Recently, I have been spending a disproportionate amount of time on an aspect of my job that never even came close to being mentioned on the job description.

Specifically, looking after the gerbils.

A couple of weeks ago when I was working late on a Friday, I heard a sudden clatter from the science lab next door. Given that the entire building was pitch black apart from my office, I instinctively grabbed the nearest heavy thing to hand before jumping up to find out what was going on. This happened to be a 0.75m aluminium projector pole, which on reflection I judged to be a particularly masterful choice with a good weight/bludgeoning power ratio . It was all for nought, however; the noise was caused by the water bottle falling off of the side of the gerbil habitat (or as I call it, the “Gerbilarium”).

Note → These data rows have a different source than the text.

/-! ### setQueue -/

@[simp] theorem State.setQueue_cfg (s : State) (c : Ctx) (q : List Word) : (s.setQueue c q).cfg = s.cfg := by unfold State.setQueue; split <;> simp
@[simp] theorem State.setQueue_life (s : State) (c : Ctx) (q : List Word) : (s.setQueue c q).life = s.life := by unfold State.setQueue; split <;> simp
@[simp] theorem State.setQueue_rx (s : State) (c : Ctx) (q : List Word) : (s.setQueue c q).rx = s.rx := by unfold State.setQueue; split <;> simp
@[simp] theorem State.setQueue_tx (s : State) (c : Ctx) (q : List Word) : (s.setQueue c q).tx = s.tx := by unfold State.setQueue; split <;> simp
@[simp] theorem State.setQueue_pool (s : State) (c : Ctx) (q : List Word) : (s.setQueue c q).pool = s.pool := by unfold State.setQueue; split <;> simp
@[simp] theorem State.setQueue_isrLatch (s : State) (c : Ctx) (q : List Word) : (s.setQueue c q).isrLatch = s.isrLatch := by unfold State.setQueue; split <;> simp
@[simp] theorem State.setQueue_pollSched (s : State) (c : Ctx) (q : List Word) : (s.setQueue c q).pollSched = s.pollSched := by unfold State.setQueue; split <;> simp
@[simp] theorem State.setQueue_pollRunning (s : State) (c : Ctx) (q : List Word) : (s.setQueue c q).pollRunning = s.pollRunning := by unfold State.setQueue; split <;> simp
@[simp] theorem State.setQueue_txStopped (s : State) (c : Ctx) (q : List Word) : (s.setQueue c q).txStopped = s.txStopped := by unfold State.setQueue; split <;> simp
@[simp] theorem State.setQueue_txLock (s : State) (c : Ctx) (q : List Word) : (s.setQueue c q).txLock = s.txLock := by unfold State.setQueue; split <;> simp
@[simp] theorem State.setQueue_rxErr (s : State) (c : Ctx) (q : List Word) : (s.setQueue c q).rxErr = s.rxErr := by unfold State.setQueue; split <;> simp
@[simp] theorem State.setQueue_txErr (s : State) (c : Ctx) (q : List Word) : (s.setQueue c q).txErr = s.txErr := by unfold State.setQueue; split <;> simp
@[simp] theorem State.setQueue_fault (s : State) (c : Ctx) (q : List Word) : (s.setQueue c q).fault = s.fault := by unfold State.setQueue; split <;> simp
@[simp] theorem State.setQueue_hist (s : State) (c : Ctx) (q : List Word) : (s.setQueue c q).hist = s.hist := by unfold State.setQueue; split <;> simp
@[simp] theorem State.setQueue_desc (s : State) (c : Ctx) (q : List Word) : (s.setQueue c q).desc = s.desc := by unfold State.setQueue; split <;> simp
@[simp] theorem State.setQueue_buf (s : State) (c : Ctx) (q : List Word) : (s.setQueue c q).buf = s.buf := by unfold State.setQueue; split <;> simp
@[simp] theorem State.setQueue_isr (s : State) (c : Ctx) (q : List Word) : (s.setQueue c q).isr = s.isr := by unfold State.setQueue; split <;> simp
@[simp] theorem State.setQueue_txctl (s : State) (c : Ctx) (q : List Word) : (s.setQueue c q).txctl = s.txctl := by unfold State.setQueue; split <;> simp
@[simp] theorem State.setQueue_rst (s : State) (c : Ctx) (q : List Word) : (s.setQueue c q).rst = s.rst := by unfold State.setQueue; split <;> simp
@[simp] theorem State.setQueue_lineEn (s : State) (c : Ctx) (q : List Word) : (s.setQueue c q).lineEn = s.lineEn := by unfold State.setQueue; split <;> simp
@[simp] theorem State.setQueue_dev (s : State) (c : Ctx) (q : List Word) : (s.setQueue c q).dev = s.dev := by unfold State.setQueue; split <;> simp
@[simp] theorem State.setQueue_script (s : State) (c : Ctx) (q : List Word) : (s.setQueue c q).script = s.script := by unfold State.setQueue; split <;> simp
@[simp] theorem State.setQueue_draws (s : State) (c : Ctx) (q : List Word) : (s.setQueue c q).draws = s.draws := by unfold State.setQueue; split <;> simp
@[simp] theorem State.setQueue_tick (s : State) (c : Ctx) (q : List Word) : (s.setQueue c q).tick = s.tick := by unfold State.setQueue; split <;> simp
@[simp] theorem State.setQueue_cur (s : State) (c : Ctx) (q : List Word) : (s.setQueue c q).cur = s.cur := by unfold State.setQueue; split <;> simp
@[simp] theorem State.setQueue_slice (s : State) (c : Ctx) (q : List Word) : (s.setQueue c q).slice = s.slice := by unfold State.setQueue; split <;> simp
@[simp] theorem State.setQueue_ring (s : State) (c : Ctx) (q : List Word) (r : Ring) : (s.setQueue c q).ring r = s.ring r := by cases r <;> simp [State.ring]
@[simp] theorem State.setQueue_full (s : State) (c : Ctx) (q : List Word) (r : Ring) : (s.setQueue c q).full r = s.full r := by simp [State.full]
@[simp] theorem State.setQueue_empty (s : State) (c : Ctx) (q : List Word) (r : Ring) : (s.setQueue c q).empty r = s.empty r := by simp [State.empty]
@[simp] theorem State.setQueue_count (s : State) (c : Ctx) (q : List Word) (r : Ring) : (s.setQueue c q).count r = s.count r := by simp [State.count]
@[simp] theorem State.setQueue_freeSlots (s : State) (c : Ctx) (q : List Word) (r : Ring) : (s.setQueue c q).freeSlots r = s.freeSlots r := by simp [State.freeSlots]
@[simp] theorem State.setQueue_inWindow (s : State) (c : Ctx) (q : List Word) (r : Ring) (j : Nat) : (s.setQueue c q).inWindow r j = s.inWindow r j := by simp [State.inWindow]
@[simp] theorem State.setQueue_pending (s : State) (c : Ctx) (q : List Word) (r : Ring) (j : Nat) : (s.setQueue c q).pending r j = s.pending r j := by simp [State.pending]
@[simp] theorem State.setQueue_buffer (s : State) (c : Ctx) (q : List Word) (j : Nat) : (s.setQueue c q).buffer j = s.buffer j := by simp [State.buffer]
@[simp] theorem State.setQueue_handleOk (s : State) (c : Ctx) (q : List Word) (j : Nat) : (s.setQueue c q).handleOk j = s.handleOk j := by simp [State.handleOk]
@[simp] theorem State.setQueue_sizeOk (s : State) (c : Ctx) (q : List Word) (z : Nat) : (s.setQueue c q).sizeOk z = s.sizeOk z := by simp [State.sizeOk]
@[simp] theorem State.setQueue_tooLong (s : State) (c : Ctx) (q : List Word) (z : Word) : (s.setQueue c q).tooLong z = s.tooLong z := by simp [State.tooLong]
@[simp] theorem State.setQueue_lowestFree (s : State) (c : Ctx) (q : List Word) : (s.setQueue c q).lowestFree = s.lowestFree := by simp [State.lowestFree]
@[simp] theorem State.setQueue_descByte (s : State) (c : Ctx) (q : List Word) (j : Nat) : (s.setQueue c q).descByte j = s.descByte j := by simp [State.descByte]
@[simp] theorem State.setQueue_descRead32 (s : State) (c : Ctx) (q : List Word) (j : Nat) : (s.setQueue c q).descRead32 j = s.descRead32 j := by simp [State.descRead32]
@[simp] theorem State.setQueue_descRead64 (s : State) (c : Ctx) (q : List Word) (j : Nat) : (s.setQueue c q).descRead64 j = s.descRead64 j := by simp [State.descRead64]
@[simp] theorem State.setQueue_bufByte (s : State) (c : Ctx) (q : List Word) (j z : Nat) : (s.setQueue c q).bufByte j z = s.bufByte j z := by simp [State.bufByte]
@[simp] theorem State.setQueue_bufBytes (s : State) (c : Ctx) (q : List Word) (j z : Nat) : (s.setQueue c q).bufBytes j z = s.bufBytes j z := by simp [State.bufBytes]

/-! ### offer -/

@[simp] theorem State.offer_cfg (s : State) (c : Ctx) (w : Word) : (s.offer c w).cfg = s.cfg := by unfold State.offer; split <;> simp
@[simp] theorem State.offer_life (s : State) (c : Ctx) (w : Word) : (s.offer c w).life = s.life := by unfold State.offer; split <;> simp
@[simp] theorem State.offer_rx (s : State) (c : Ctx) (w : Word) : (s.offer c w).rx = s.rx := by unfold State.offer; split <;> simp
@[simp] theorem State.offer_tx (s : State) (c : Ctx) (w : Word) : (s.offer c w).tx = s.tx := by unfold State.offer; split <;> simp
@[simp] theorem State.offer_pool (s : State) (c : Ctx) (w : Word) : (s.offer c w).pool = s.pool := by unfold State.offer; split <;> simp
@[simp] theorem State.offer_isrLatch (s : State) (c : Ctx) (w : Word) : (s.offer c w).isrLatch = s.isrLatch := by unfold State.offer; split <;> simp
@[simp] theorem State.offer_pollSched (s : State) (c : Ctx) (w : Word) : (s.offer c w).pollSched = s.pollSched := by unfold State.offer; split <;> simp
@[simp] theorem State.offer_pollRunning (s : State) (c : Ctx) (w : Word) : (s.offer c w).pollRunning = s.pollRunning := by unfold State.offer; split <;> simp
@[simp] theorem State.offer_txStopped (s : State) (c : Ctx) (w : Word) : (s.offer c w).txStopped = s.txStopped := by unfold State.offer; split <;> simp
@[simp] theorem State.offer_txLock (s : State) (c : Ctx) (w : Word) : (s.offer c w).txLock = s.txLock := by unfold State.offer; split <;> simp
@[simp] theorem State.offer_rxErr (s : State) (c : Ctx) (w : Word) : (s.offer c w).rxErr = s.rxErr := by unfold State.offer; split <;> simp
@[simp] theorem State.offer_txErr (s : State) (c : Ctx) (w : Word) : (s.offer c w).txErr = s.txErr := by unfold State.offer; split <;> simp
@[simp] theorem State.offer_fault (s : State) (c : Ctx) (w : Word) : (s.offer c w).fault = s.fault := by unfold State.offer; split <;> simp
@[simp] theorem State.offer_hist (s : State) (c : Ctx) (w : Word) : (s.offer c w).hist = s.hist := by unfold State.offer; split <;> simp
@[simp] theorem State.offer_desc (s : State) (c : Ctx) (w : Word) : (s.offer c w).desc = s.desc := by unfold State.offer; split <;> simp
@[simp] theorem State.offer_buf (s : State) (c : Ctx) (w : Word) : (s.offer c w).buf = s.buf := by unfold State.offer; split <;> simp
@[simp] theorem State.offer_isr (s : State) (c : Ctx) (w : Word) : (s.offer c w).isr = s.isr := by unfold State.offer; split <;> simp
@[simp] theorem State.offer_txctl (s : State) (c : Ctx) (w : Word) : (s.offer c w).txctl = s.txctl := by unfold State.offer; split <;> simp
@[simp] theorem State.offer_rst (s : State) (c : Ctx) (w : Word) : (s.offer c w).rst = s.rst := by unfold State.offer; split <;> simp
@[simp] theorem State.offer_lineEn (s : State) (c : Ctx) (w : Word) : (s.offer c w).lineEn = s.lineEn := by unfold State.offer; split <;> simp
@[simp] theorem State.offer_dev (s : State) (c : Ctx) (w : Word) : (s.offer c w).dev = s.dev := by unfold State.offer; split <;> simp
@[simp] theorem State.offer_script (s : State) (c : Ctx) (w : Word) : (s.offer c w).script = s.script := by unfold State.offer; split <;> simp
@[simp] theorem State.offer_draws (s : State) (c : Ctx) (w : Word) : (s.offer c w).draws = s.draws := by unfold State.offer; split <;> simp
@[simp] theorem State.offer_tick (s : State) (c : Ctx) (w : Word) : (s.offer c w).tick = s.tick := by unfold State.offer; split <;> simp
@[simp] theorem State.offer_cur (s : State) (c : Ctx) (w : Word) : (s.offer c w).cur = s.cur := by unfold State.offer; split <;> simp
@[simp] theorem State.offer_slice (s : State) (c : Ctx) (w : Word) : (s.offer c w).slice = s.slice := by unfold State.offer; split <;> simp
@[simp] theorem State.offer_ring (s : State) (c : Ctx) (w : Word) (r : Ring) : (s.offer c w).ring r = s.ring r := by cases r <;> simp [State.ring]
@[simp] theorem State.offer_full (s : State) (c : Ctx) (w : Word) (r : Ring) : (s.offer c w).full r = s.full r := by simp [State.full]
@[simp] theorem State.offer_empty (s : State) (c : Ctx) (w : Word) (r : Ring) : (s.offer c w).empty r = s.empty r := by simp [State.empty]
@[simp] theorem State.offer_count (s : State) (c : Ctx) (w : Word) (r : Ring) : (s.offer c w).count r = s.count r := by simp [State.count]
@[simp] theorem State.offer_freeSlots (s : State) (c : Ctx) (w : Word) (r : Ring) : (s.offer c w).freeSlots r = s.freeSlots r := by simp [State.freeSlots]
@[simp] theorem State.offer_inWindow (s : State) (c : Ctx) (w : Word) (r : Ring) (j : Nat) : (s.offer c w).inWindow r j = s.inWindow r j := by simp [State.inWindow]
@[simp] theorem State.offer_pending (s : State) (c : Ctx) (w : Word) (r : Ring) (j : Nat) : (s.offer c w).pending r j = s.pending r j := by simp [State.pending]
@[simp] theorem State.offer_buffer (s : State) (c : Ctx) (w : Word) (j : Nat) : (s.offer c w).buffer j = s.buffer j := by simp [State.buffer]
@[simp] theorem State.offer_handleOk (s : State) (c : Ctx) (w : Word) (j : Nat) : (s.offer c w).handleOk j = s.handleOk j := by simp [State.handleOk]
@[simp] theorem State.offer_sizeOk (s : State) (c : Ctx) (w : Word) (z : Nat) : (s.offer c w).sizeOk z = s.sizeOk z := by simp [State.sizeOk]
@[simp] theorem State.offer_tooLong (s : State) (c : Ctx) (w : Word) (z : Word) : (s.offer c w).tooLong z = s.tooLong z := by simp [State.tooLong]
@[simp] theorem State.offer_lowestFree (s : State) (c : Ctx) (w : Word) : (s.offer c w).lowestFree = s.lowestFree := by simp [State.lowestFree]
@[simp] theorem State.offer_descByte (s : State) (c : Ctx) (w : Word) (j : Nat) : (s.offer c w).descByte j = s.descByte j := by simp [State.descByte]
@[simp] theorem State.offer_descRead32 (s : State) (c : Ctx) (w : Word) (j : Nat) : (s.offer c w).descRead32 j = s.descRead32 j := by simp [State.descRead32]
@[simp] theorem State.offer_descRead64 (s : State) (c : Ctx) (w : Word) (j : Nat) : (s.offer c w).descRead64 j = s.descRead64 j := by simp [State.descRead64]
@[simp] theorem State.offer_bufByte (s : State) (c : Ctx) (w : Word) (j z : Nat) : (s.offer c w).bufByte j z = s.bufByte j z := by simp [State.bufByte]
@[simp] theorem State.offer_bufBytes (s : State) (c : Ctx) (w : Word) (j z : Nat) : (s.offer c w).bufBytes j z = s.bufBytes j z := by simp [State.bufBytes]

But did it fall… or was it pushed?

Fast forward to a couple of weeks later, and I arrived one morning to be met by the science teachers combing the entire top floor. One of the gerbils had escaped.

He learned some time ago that if the top hatch is not sufficiently weighed down, he can leap up, knock it open, and be on his merry way. When I say “sufficiently” weighed down, what I mean is “with half a brick”. We used to use a piece of wood. He can knock it off. I’ve become convinced the little bugger has been systematically testing the defences of his prison, no doubt incensed by the now constant gaze of the replacement GerbilCam I installed after he destroyed the previous camera.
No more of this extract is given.